GigaChat Family: Efficient Russian Language Modeling Through Mixture of Experts Architecture
GigaChat team: Mamedov Valentin, Evgenii Kosarev, Gregory Leleytner, Ilya Shchuckin, Valeriy Berezovskiy, Daniil Smirnov, Dmitry Kozlov, Sergei Averkiev, Lukyanenko Ivan, Aleksandr Proshunin, Ainur Israfilova, Ivan Baskov, Artem Chervyakov, Emil Shakirov, Mikhail Kolesov

TL;DR
This paper introduces GigaChat, a family of efficient Russian language models based on Mixture of Experts architecture, with detailed architecture, training, and evaluation, including open-source models and system demonstrations.
Contribution
It presents the first large-scale Russian LLM family using Mixture of Experts, with detailed design, training, and open-source release to advance NLP research and applications.
Findings
GigaChat models outperform multilingual models on Russian benchmarks.

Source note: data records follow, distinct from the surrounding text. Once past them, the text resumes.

-- ==== Sys2Proof/Machine/Dispatch.lean ====
section
/-! DEFINITION. One arm per command (spec/30_encoding.md R104). -/

namespace Sys2Proof.Machine

def exec (i : Instr) (s : State) : Host.Outcome State Fault Refusal :=
  match i with
  | .reset => Sys2Proof.Machine.execReset s
  | .rdreg reg => Sys2Proof.Machine.execRdreg reg s
  | .codeClr nsym => Sys2Proof.Machine.execCodeClr nsym s
  | .codeWr sym len value => Sys2Proof.Machine.execCodeWr sym len value s
  | .tblBuild => Sys2Proof.Machine.execTblBuild s
  | .tblRd handle idx => Sys2Proof.Machine.execTblRd handle idx s
  | .brInit budget => Sys2Proof.Machine.execBrInit budget s
  | .readbits n => Sys2Proof.Machine.execReadbits n s
  | .peek => Sys2Proof.Machine.execPeek s
  | .decSym => Sys2Proof.Machine.execDecSym s
  | .decRun quota => Sys2Proof.Machine.execDecRun quota s

end Sys2Proof.Machine
end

Open-source models enable broader research and industrial use.
System demos showcase practical deployment of GigaChat.
Abstract
Generative large language models (LLMs) have become crucial for modern NLP research and applications across various languages. However, the development of foundational models specifically tailored to the Russian language has been limited, primarily due to the significant computational resources required. This paper introduces the GigaChat family of Russian LLMs, available in various sizes, including base models and instruction-tuned versions. We provide a detailed report on the model architecture, pre-training process, and experiments to guide design choices. In addition, we evaluate their performance on Russian and English benchmarks and compare GigaChat with multilingual analogs. The paper presents a system demonstration of the top-performing models accessible via an API, a Telegram bot, and a Web interface. Furthermore, we have released three open GigaChat models in open-source…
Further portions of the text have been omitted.